If you are eight years old and you have nothing to do, you might consider hanging out at the 7-Eleven. If you’re all grown up and looking to kill time, you could make a wreathed votive cup out of clay flowers and floral tape. These are just two of the suggestions proposed by a pair of celebrity-driven magazines debuting this month: mary-kateandashley, a bimonthly from the Olsen Twins, 14 year-old actresses who got their start playing the baby on Full House, and Rosie, Rosie O’Donnell’s attempt to resuscitate the faltering McCall’s magazine.
The torpor of suburban life, the steep challenge of finding one’s way in an unlovely world, the brutal necessity of taking care of oneself, the ennobling satisfaction of selflessness, the glittering allure of celebrity—all are addressed by both magazines, often in similar ways, though one is targeted at adult women and the other is meant for eight-to-14-year-old girls.

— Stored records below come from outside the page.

/-- Settles O15: the equation of a load in LDX's five modes, the addresses read as integers. -/
theorem ldxLoadsTheOperand : Obligations.LdxLoadsTheOperand := by
  intro s d8 lo8 hi8
  have hldx (i : Instr) (hop : i.operation = .ldx) := exec_eq_loaded (.inr (.inl hop)) s
  simp only [addrOf_zp, addrOf_zp_indexed, addrOf_abs, addrOf_abs_indexed, ← pageCrossed_eq lo8 hi8]
  exact ⟨hldx _ rfl, hldx _ rfl, hldx _ rfl, hldx _ rfl, hldx _ rfl⟩

/-- Settles O16: the equation of a load in LDY's five modes, the addresses read as integers. -/
theorem ldyLoadsTheOperand : Obligations.LdyLoadsTheOperand := by
  intro s d8 lo8 hi8
  have hldy (i : Instr) (hop : i.operation = .ldy) := exec_eq_loaded (.inr (.inr hop)) s
  simp only [addrOf_zp, addrOf_zp_indexed, addrOf_abs, addrOf_abs_indexed, ← pageCrossed_eq lo8 hi8]
  exact ⟨hldy _ rfl, hldy _ rfl, hldy _ rfl, hldy _ rfl, hldy _ rfl⟩

/-- Settles O26: the fetch moves PC and counts the instruction's bytes, and the equation of a load gives the rest. -/
theorem loadsMeetTheirContract : Obligations.LoadsMeetTheirContract := by
  intro s i rest hit hdec hload
  have hvalue : i.operandValue s = some (i.sourceByte s) := by
    rcases hload with hop | hop | hop <;>
      exact Instr.operandValue_eq_sourceByte s (by simp [Instr.writesPc, hop]) (by simp [hop])
  refine ⟨_, _, hvalue, (step_of_decoded hit hdec).trans (exec_eq_loaded hload _), ?_⟩
  rw [addrOf_toNat_add, Instr.crossesPage_eq, ← i.sourceAccesses_length (s.afterFetch i.length)]
  rfl

/-- Settles O31: the equation of a load names the only elements it writes, the target by its operation. -/
theorem loadsLeaveTheRestUnchanged : Obligations.LoadsLeaveTheRestUnchanged := by
  intro i s t hload h
  obtain rfl := (eq_effect_of_exec h).trans (effect_eq_loaded hload s)
  exact ⟨fun hne => if_neg hne, fun hne => if_neg hne, fun hne => if_neg hne, rfl, rfl, rfl, rfl, rfl, rfl, rfl, rfl, rfl,
    rfl, fun _ => rfl⟩

end Sys2Proof
end

section
/-!
PROOFS. ADC and AND (spec/42_arithmetic_logic.md R140 to R153): one equation for each of the two operations, on the operand
that the form's mode selects; and the arithmetic reading of ADC's carry and overflow.
-/
namespace Sys2Proof.Machine

theorem adcResult_toNat (a op : Byte) (c : Bool) :
    (adcResult a op c).toNat = (a.toNat + op.toNat + (if c then 1 else 0)) % 256 := by
  simp [adcResult_eq]

/-- The sign rule of R140: operands of one sign and a result of the other mean that the signed sum leaves a byte's range. -/
theorem adcOverflow_iff (a op : Byte) (c : Bool) :
    adcOverflow a op c = true ↔
      a.toInt + op.toInt + (if c then 1 else 0) < -128 ∨ 127 < a.toInt + op.toInt + (if c then 1 else 0) := by
  have haLt := a.isLt
  have hopLt := op.isLt
  rw [adcOverflow_eq, decide_eq_true_eq, adcResult_toNat, BitVec.toInt_eq_toNat_cond, BitVec.toInt_eq_toNat_cond]
  cases c <;> simp only [Bool.false_eq_true, if_true, if_false] <;> omega

/-- The new A agrees with the signed sum modulo 256, so without overflow it reads as that sum. -/
theorem adcResult_toInt (a op : Byte) (c : Bool) (hv : adcOverflow a op c = false) :
    (adcResult a op c).toInt = a.toInt + op.toInt + (if c then 1 else 0) := by
  have haLt := a.isLt
  have hopLt := op.isLt
  have hrange := (adcOverflow_iff a op c).not.mp (Bool.eq_false_iff.mp hv)
  rw [BitVec.toInt_eq_toNat_cond a, BitVec.toInt_eq_toNat_cond op] at hrange ⊢
  rw [BitVec.toInt_eq_toNat_cond, adcResult_toNat]
  cases c <;> simp only [Bool.false_eq_true, if_true, if_false] at hrange ⊢ <;> omega

/-- Settles O18: bit 8 of the sum is the carry out of a byte, and the sign rule is the signed overflow. -/
theorem adcFlagsReadTheSums : Obligations.AdcFlagsReadTheSums := by
  intro a op c
  have hcarry : adcCarry a op c = true ↔ 255 < a.toNat + op.toNat + (if c then 1 else 0) := by
    rw [adcCarry_eq, decide_eq_true_eq, Nat.lt_iff_add_one_le]
  exact ⟨adcResult_toNat a op c, hcarry, adcOverflow_iff a op c, adcResult_toInt a op c⟩

end Sys2Proof.Machine

namespace Sys2Proof
open Machine

/-- R140: the state after ADC on the operand that the form selects. -/
def Instr.added (i : Instr) (s : State) : State :=
  let op := i.sourceByte s
  let res := adcResult s.a op s.c
  { (s.counted (i.sourceAccesses s) (Config.extraCycles .adc i.mode (i.crossing s))).flagged res with
    a := res
    c := adcCarry s.a op s.c
    v := adcOverflow s.a op s.c }

/-- R147: the state after AND on the operand that the form selects. -/
def Instr.masked (i : Instr) (s : State) : State :=
  let res := s.a &&& i.sourceByte s
  { (s.counted (i.sourceAccesses s) (Config.extraCycles .and i.mode (i.crossing s))).flagged res with a := res }

theorem exec_eq_added {i : Instr} (hadc : i.operation = .adc) (s : State) : exec i s = .next (i.added s) := by
  rw [exec_eq_effect]
  simp [Instr.effect, Instr.added, hadc, Instr.operand_eq, addWithCarry_eq, State.counted, ← setZN_eq_flagged, State.setZN]

theorem exec_eq_masked {i : Instr} (hand : i.operation = .and) (s : State) : exec i s = .next (i.masked s) := by
  rw [exec_eq_effect]
  simp [Instr.effect, Instr.masked, hand, Instr.operand_eq, bitwiseAnd_eq, State.counted, ← setZN_eq_flagged, State.setZN]

/-- Settles O17: the equation of ADC in its six modes, the addresses, the sum and the flags read as integers. -/
theorem adcAddsWithCarry : Obligations.AdcAddsWithCarry := by
  intro s d8 lo8 hi8
  have hadc (i : Instr) (hop : i.operation = .adc) := exec_eq_added hop s
  simp only [addrOf_zp, addrOf_zp_indexed, addrOf_abs, addrOf_abs_indexed, ← pageCrossed_eq lo8 hi8, ← adcResult_eq,
    ← adcCarry_eq, ← adcOverflow_eq]
  exact ⟨hadc _ rfl, hadc _ rfl, hadc _ rfl, hadc _ rfl, hadc _ rfl, hadc _ rfl⟩

/-- Settles O19: the equation of AND in its six modes, the addresses read as integers. -/
theorem andMasksTheAccumulator : Obligations.AndMasksTheAccumulator := by
  intro s d8 lo8 hi8
  have hand (i : Instr) (hop : i.operation = .and) := exec_eq_masked hop s
  simp only [addrOf_zp, addrOf_zp_indexed, addrOf_abs, addrOf_abs_indexed, ← pageCrossed_eq lo8 hi8]
  exact ⟨hand _ rfl, hand _ rfl, hand _ rfl, hand _ rfl, hand _ rfl, hand _ rfl⟩

/-- Settles O27: the fetch moves PC and counts the instruction's bytes, and the equation of ADC gives the rest. -/
theorem adcMeetsItsContract : Obligations.AdcMeetsItsContract := by
  intro s i rest hit hdec hop
  have hvalue := Instr.operandValue_eq_sourceByte (i := i) s (by simp [Instr.writesPc, hop]) (by simp [hop])
  refine ⟨_, adcResult s.a (i.sourceByte s) s.c, _, hvalue, (step_of_decoded hit hdec).trans (exec_eq_added hop _),
    adcResult_toNat _ _ _, ?_⟩
  rw [addrOf_toNat_add, Instr.crossesPage_eq, ← i.sourceAccesses_length (s.afterFetch i.length), ← adcCarry_eq,
    ← adcOverflow_eq]
  rfl

/-- Settles O28: the fetch moves PC and counts the instruction's bytes, and the equation of AND gives the rest. -/
theorem andMeetsItsContract : Obligations.AndMeetsItsContract := by
  intro s i rest hit hdec hop
  have hvalue := Instr.operandValue_eq_sourceByte (i := i) s (by simp [Instr.writesPc, hop]) (by simp [hop])
  refine ⟨_, s.a &&& i.sourceByte s, _, hvalue, (step_of_decoded hit hdec).trans (exec_eq_masked hop _),
    fun _ => BitVec.getLsbD_and, ?_⟩
  rw [addrOf_toNat_add, Instr.crossesPage_eq, ← i.sourceAccesses_length (s.afterFetch i.length)]
  rfl

/-- ADC, AND and ASL A write none of X, Y, SP and PC, only ADC of the three writes V, and AND does not write C. -/
theorem Instr.accumulator_writes {i : Instr} (hi : i.operation = .adc ∨ i.operation = .and ∨ i = .aslAcc) :
    i.writesX = false ∧ i.writesY = false ∧ i.writesSp = false ∧ i.writesPc = false ∧
    (i.operation = .and → i.writesC = false) ∧ (i.operation ≠ .adc → i.writesV = false) ∧ ∀ s, i.stores s = [] := by
  rcases hi with hop | hop | rfl
  · simp [Instr.writesX, Instr.writesY, Instr.writesSp, Instr.writesPc, Instr.stores_eq, hop]
  · simp [Instr.writesX, Instr.writesY, Instr.writesSp, Instr.writesPc, Instr.writesC, Instr.writesV, Instr.stores_eq, hop]
  · exact ⟨rfl, rfl, rfl, rfl, nofun, fun _ => rfl, fun _ => rfl⟩

/-- Settles O32, by the frame of the form's operation and the cells it stores to, of which there are none. -/
theorem accumulatorFormsLeaveTheRestUnchanged : Obligations.AccumulatorFormsLeaveTheRestUnchanged := by
  intro i s t hi h
  obtain rfl := eq_effect_of_exec h
  obtain ⟨hx, hy, hsp, hpc, hc, hv, hstores⟩ := Instr.accumulator_writes hi
  have hframe := effect_frame i s
  exact ⟨hframe.keepsX hx, hframe.keepsY hy, hframe.keepsSp hsp, hframe.keepsPc hpc, hframe.keepsI, hframe.keepsD,
    hframe.keepsB, fun hand => hframe.keepsC (hc hand), fun hne => hframe.keepsV (hv hne), hframe.keepsHalted,
    hframe.keepsHaltOpcode, hframe.keepsRunning, fun p => effect_read_of_not_mem_stores i s (by simp [hstores])⟩

end Sys2Proof
end

section
/-!
PROOFS. ASL (spec/43_shift.md R160 to R165): its five forms have one equation, in which the mode selects where the shifted
byte comes from and goes back to.
-/
namespace Sys2Proof.Machine

theorem aslResult_toNat (w : Byte) : (aslResult w).toNat = 2 * w.toNat % 256 := by
  simp [aslResult_eq]

theorem aslCarry_eq (w : Byte) : aslCarry w = decide (128 ≤ w.toNat) :=
  bit7_eq_decide w

end Sys2Proof.Machine

namespace Sys2Proof
open Machine

/-- The byte that ASL shifts: A in the accumulator mode (spec/40_addressing_modes.md R108), the cell at the effective
address in the memory modes. -/
def Instr.shiftSource (i : Instr) (s : State) : Byte :=
  if i.mode = .acc then s.a else s.mem.read (i.address s)

/-- R160: the state after ASL. The shifted byte goes back to where it came from. -/
def Instr.shifted (i : Instr) (s : State) : State :=
  let old := i.shiftSource s
  let res := aslResult old
  { (s.counted (i.meaningAccesses s) (Config.extraCycles .asl i.mode (i.crossing s))).flagged res with
    a := if i.mode = .acc then res else s.a
    c := aslCarry old
    mem := if i.mode = .acc then s.mem else s.mem.write (i.address s) res }

theorem Instr.shifted_read_of_memory {i : Instr} (hmem : i.mode ≠ .acc) (s : State) (p : Addr) :
    (i.shifted s).mem.read p = if p = i.address s then aslResult (s.mem.read (i.address s)) else s.mem.read p := by
  simp [Instr.shifted, Instr.shiftSource, hmem, Memory.read_write]

variable {i : Instr} (hasl : i.operation = .asl) (s : State)
include hasl

/-- The two meanings of ASL, on A and on a memory cell, are the one equation. -/
theorem effect_eq_shifted : i.effect s = i.shifted s := by
  by_cases hacc : i.mode = .acc
  · simp [Instr.effect, Instr.shifted, Instr.shiftSource, Instr.meaningAccesses, Instr.crossing, hasl, hacc,
      shiftAccumulator, extra_eq_counted, ← setZN_eq_flagged, State.setZN, State.setA, State.setC, State.counted]
  · simp [Instr.effect, Instr.shifted, Instr.shiftSource, Instr.meaningAccesses, hasl, hacc, shiftMemory_eq, State.readOf,
      ← setZN_eq_flagged, State.setZN, State.counted]

theorem exec_eq_shifted : exec i s = .next (i.shifted s) := by
  rw [exec_eq_effect, effect_eq_shifted hasl]

/-- ASL has no immediate and no implied form. -/
theorem Instr.asl_mode_ne : i.mode ≠ .imm ∧ i.mode ≠ .imp := by
  have hmodes := i.mode_mem_modes
  constructor <;> intro hmode <;> simp [hasl, hmode, Operation.modes] at hmodes

theorem Instr.asl_effectiveAddress (hmem : i.mode ≠ .acc) : i.effectiveAddress s = some (i.address s) := by
  obtain ⟨himm, himp⟩ := Instr.asl_mode_ne hasl
  simp [Instr.effectiveAddress_eq, himm, hmem, himp]

theorem Instr.asl_operandValue : i.operandValue s = some (i.shiftSource s) := by
  obtain ⟨himm, -⟩ := Instr.asl_mode_ne hasl
  simp [Instr.operandValue_eq, Instr.shiftSource, Instr.sourceByte, Instr.writesPc, hasl, himm]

“We all worked hard and here it is: a funny, well-written magazine for women, one that celebrates humanity with humor and heart,” claims the “From Rosie” letter in Rosie; 16 pages later, someone called Cathy—no surname, but presumably the Catherine Cavender listed on the masthead as editor-in-chief—is less modest: “We’ve done it! This is a women’s magazine that’s completely different from any other.”
Like Rosie, mary-kateandashley, though its very name treats two people as one, trumpets its individuality. The inside cover shows the twins dressed in fringed ponchos and kneeling in water, with an accompanying text that lists “The Top 10 Reasons We Created a Magazine.” Along with the usual palaver (“Because we want a real magazine for real girls”) is reason number 10, the haughty “Because we can.”
The reason the twins can, and Rosie can too, is because their paths have been greased by two successful foremothers: Oprah Winfrey’s O, and Martha Stewart’s Living. If Martha specializes in neo-Victorian craft projects and Oprah is relentlessly uplifting, O’Donnell and the Olsens indulge their own passions: The former has a penchant for articles about neglected children, the latter a desire to guide readers through the anguish of early adolescence.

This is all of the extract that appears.